Antes de entrar a la Escuela Normal Superior trabajé en un restaurant local durante 5 años, llamado Madero Restaurant Café en el área de ventas y servicio al cliente. Posteriormente en una empresa de comida rápida alrededor de 6 meses, justo antes de la oportunidad de continuar mis estudios.
Uno de mis pasatiempos es la lectura, especialmente novelas románticas e históricas, mi escritor favorito es peruano, llamado Jaime Bayly, también me gusta escribir algunas memorias y textos ficticios. Aunque no dejo atrás los videojuegos de vez en cuando. También me gusta ir al cine a ver películas de diversa temática, amo las hamburguesas de Benjies, considero que son las mejores de Pachuca, pero mi comida favorita es la pizza. En ocasiones odio salir de viaje por todos los preparativos que conlleva y porque a veces me toca ser el chofer, así que mejor prefiero quedarme en casa y ver películas o salir al parque a hacer ejercicio por las tardes. Algo que me desagrada es que tomen las cosas que me pertenecen sin mi permiso, en ocasiones me enojo fácilmente y no me gustan las visitas a casa. Evito levantarme temprano cuando puedo, en especial los fines de semana.
Me decidí estudiar la docencia en matemáticas porque me resulta interesante la enseñanza, anteriormente en el restaurante, una de mis actividades diarias era capacitar al personal de nuevo ingreso y retroalimentar a los que ya eran de planta, supe entonces que mi trabajo ideal sería la docencia. 

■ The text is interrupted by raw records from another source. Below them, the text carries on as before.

-- ==== Sys2Proof/Tests/Slice0.lean ====
section
/-! SUPPORT. The model's own tests. Every expected value is copied from the spec, whose place each comment names. The last
section holds, for every obligation with hypotheses, a concrete input that meets them. -/

namespace Sys2Proof.Tests

open Sys2Proof.Machine Sys2Proof.Rules

/-- A small state: reset, with an opcode query on `b` under `x` and a page relation. -/
def asked (b : Byte) (x : InstructionSet) (r : PageBoundary) : State :=
  { State.reset with decOpcode := b, decRequestedSet := x, penPageRelation := r }

/-- A small state: reset, with a PEN query on what the host presents. -/
def presented (m : MnemonicCode) (a : ModeCode) (c : Cycles) (r : PageBoundary) : State :=
  { State.reset with penMnemonic := m, penMode := a, penCycles := c, penPageRelation := r, query := .cost }

/-- The descriptor and the cost a step answers with. -/
def answer : Host.Outcome State Fault Refusal → Option (Descriptor × Cycles)
  | .next t    => some (t.descriptor, t.penResult)
  | .fault _   => none
  | .refused _ => none

/-- The same without the `opcode` field, which the sentinel leaves open (R93). -/
def answerButOpcode (o : Host.Outcome State Fault Refusal) :
    Option (Mnemonic × AddressingMode × Length × Cycles × InstructionSet × Cycles) :=
  (answer o).map fun p => (p.1.mnemonic, p.1.mode, p.1.length, p.1.cycles, p.1.instructionSet, p.2)

/-! ## WellFormed: one ill-formed term for each check -/

theorem test_wf_missing_operand_refused : (InstrBytes.mk .ldaAD [0x34]).wellFormed = false := by decide
theorem test_wf_extra_operand_refused : (InstrBytes.mk .clc18 [0x00]).wellFormed = false := by decide
theorem test_wf_operands_accepted : (InstrBytes.mk .ldaAD [0x34, 0x12]).wellFormed = true := by decide
theorem test_wf_entry_base_1_refused : (Entry.mk .LDA .Immediate 1).wellFormed = false := by decide
theorem test_wf_entry_base_9_refused : (Entry.mk .SLO .IndirectX 9).wellFormed = false := by decide
theorem test_wf_entry_base_0_not_jam_refused : (Entry.mk .NOP .Implied 0).wellFormed = false := by decide
theorem test_wf_entry_jam_base_2_refused : (Entry.mk .JAM .Implied 2).wellFormed = false := by decide
theorem test_wf_descriptor_length_refused :
    (Descriptor.mk 0xA9 .LDA .Immediate 3 2 .STANDARD).wellFormed = false := by decide
theorem test_wf_descriptor_set_refused :
    (Descriptor.mk 0xA9 .LDA .Immediate 2 2 .NMOS).wellFormed = false := by decide
theorem test_wf_descriptor_cycles_1_refused :
    (Descriptor.mk 0xA9 .LDA .Immediate 2 1 .STANDARD).wellFormed = false := by decide
theorem test_wf_descriptor_cycles_9_refused :
    (Descriptor.mk 0xA9 .LDA .Immediate 2 9 .STANDARD).wellFormed = false := by decide
theorem test_wf_descriptor_zero_cost_refused :
    (Descriptor.mk 0xEA .NOP .Implied 1 0 .STANDARD).wellFormed = false := by decide

/-! ## Decoding: words written out from R58, by row (high nibble) and column (low nibble) -/

-- 43_: row A column 9, row 9 column 6, row 9 column A.
theorem test_decode_load_store_transfer :
    [0b10101001, 0b10010110, 0b10011010].map (decodeTableWord 8) =
      [some .ldaA9, some .stx96, some .txs9A] := by decide
-- 44_: row 7 column D, row E column B, row C column C, row C column A, row 6 column A.
theorem test_decode_arith_logic_shift :
    [0b01111101, 0b11101011, 0b11001100, 0b11001010, 0b01101010].map (decodeTableWord 8) =
      [some .adc7D, some .sbcEB, some .cpyCC, some .dexCA, some .ror6A] := by decide
-- 45_: row 9 column 0, row 6 column C, row 0 column 0.
theorem test_decode_control_flow :
    [0b10010000, 0b01101100, 0b00000000].map (decodeTableWord 8) =
      [some .bcc90, some .jmp6C, some .brk00] := by decide
-- 46_: row 2 column 8, row F column 8, row 1 column C.
theorem test_decode_stack_flags_nop :
    [0b00101000, 0b11111000, 0b00011100].map (decodeTableWord 8) =
      [some .plp28, some .sedF8, some .nop1C] := by decide
-- 47_: row B column B, row F column 2, row F column F, row 8 column B.
theorem test_decode_undocumented :
    [0b10111011, 0b11110010, 0b11111111, 0b10001011].map (decodeTableWord 8) =
      [some .lasBB, some .jamF2, some .iscFF, some .ane8B] := by decide
-- R50: the opcode is the first byte; operand bytes follow and are not the block's.
theorem test_decode_operand_bytes_ignored :
    [0x001234AD, 0x0000AD].map (decodeTableWord 24) = [some .ldaAD, some .ldaAD] := by decide
-- 95_ program 4: the third byte of LDA Absolute is missing.
theorem test_decode_short_string_rejected :
    decodeInstrBytes [0xAD, 0x00] = .error (.operandBytesMissing .ldaAD 2 1) := rfl
-- 95_ program 1, position 2.
theorem test_decode_instruction_bytes :
    decodeInstrBytes [0xBD, 0xF0, 0x10, 0x9D] = .ok (⟨.ldaBD, [0xF0, 0x10]⟩, [0x9D]) := rfl
theorem test_encode_instruction_bytes : encode ⟨.ldaBD, [0xF0, 0x10]⟩ = [0xBD, 0xF0, 0x10] := by decide
-- R70, the first and the last word of the image, and the word of 0xA9 (R120).
theorem test_rom_words : [romImage 0x00, romImage 0xFF, romImage 0xA9] = [0x0A57, 0x3D17, 0x1D42] := by decide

Durante mi estancia dentro de la ENSUPEH he conocido a agradables personas, tanto a profesores como compañeros de clase, por lo que me siento gusto de pertenecer a la comunidad de normalistas.
Mis planes y proyecto de vida son: Cursar y terminar la carrera en ENSUPEH, trabajar en una escuela secundaria y posteriormente en un bachillerato, estudiar una Maestría y continuar con la enseñanza en la Universidad. 
Nací en la madrugada de un día cualquiera de septiembre de 1994 en un hospital de una ciudad hundida en la espesura de la noche y la ignorancia. Tuve el infortunio de salir del vientre de mi madre con complicaciones respiratorias tanto que los doctores pensaban que no lograría tener la dicha de contemplar la luz solar que regalaría el apremiante jueves en que todos, menos mis padres y enfermeras, ignoraban mi nacimiento. Mi padre era una persona estricta, de trato difícil, con problemas familiares que lo corroían por dentro y le dificultaban un hogar para mi llegada, en tanto su madre (mi abuela), vivía sus últimos años en un pueblo olvidado en los límites de la civilización, pero con mejor suerte que algunos poblados más alejados en donde la luz eléctrica era un invento inalcanzable y a veces inimaginable. En aquellos tiempos mi abuelo paterno ya no estaba presente, había fallecido dos años antes (me contaba mi madre) postrado en una cama al cuidado de sus hijos y esposa y con la misma rigidez que lo caracterizó durante una vida entera. Recostado en un colchón viejo, bajo una fina capa de polvo, mi padre lo atendía desde las seis de la tarde cuando llegaba del trabajo, entraba a su habitación para darle la comida, vestirlo y actualizarlo según lo que ocurría. Fue así durante ocho años, hasta el momento en que el corazón de aquel hombre enfermizo se detuvo.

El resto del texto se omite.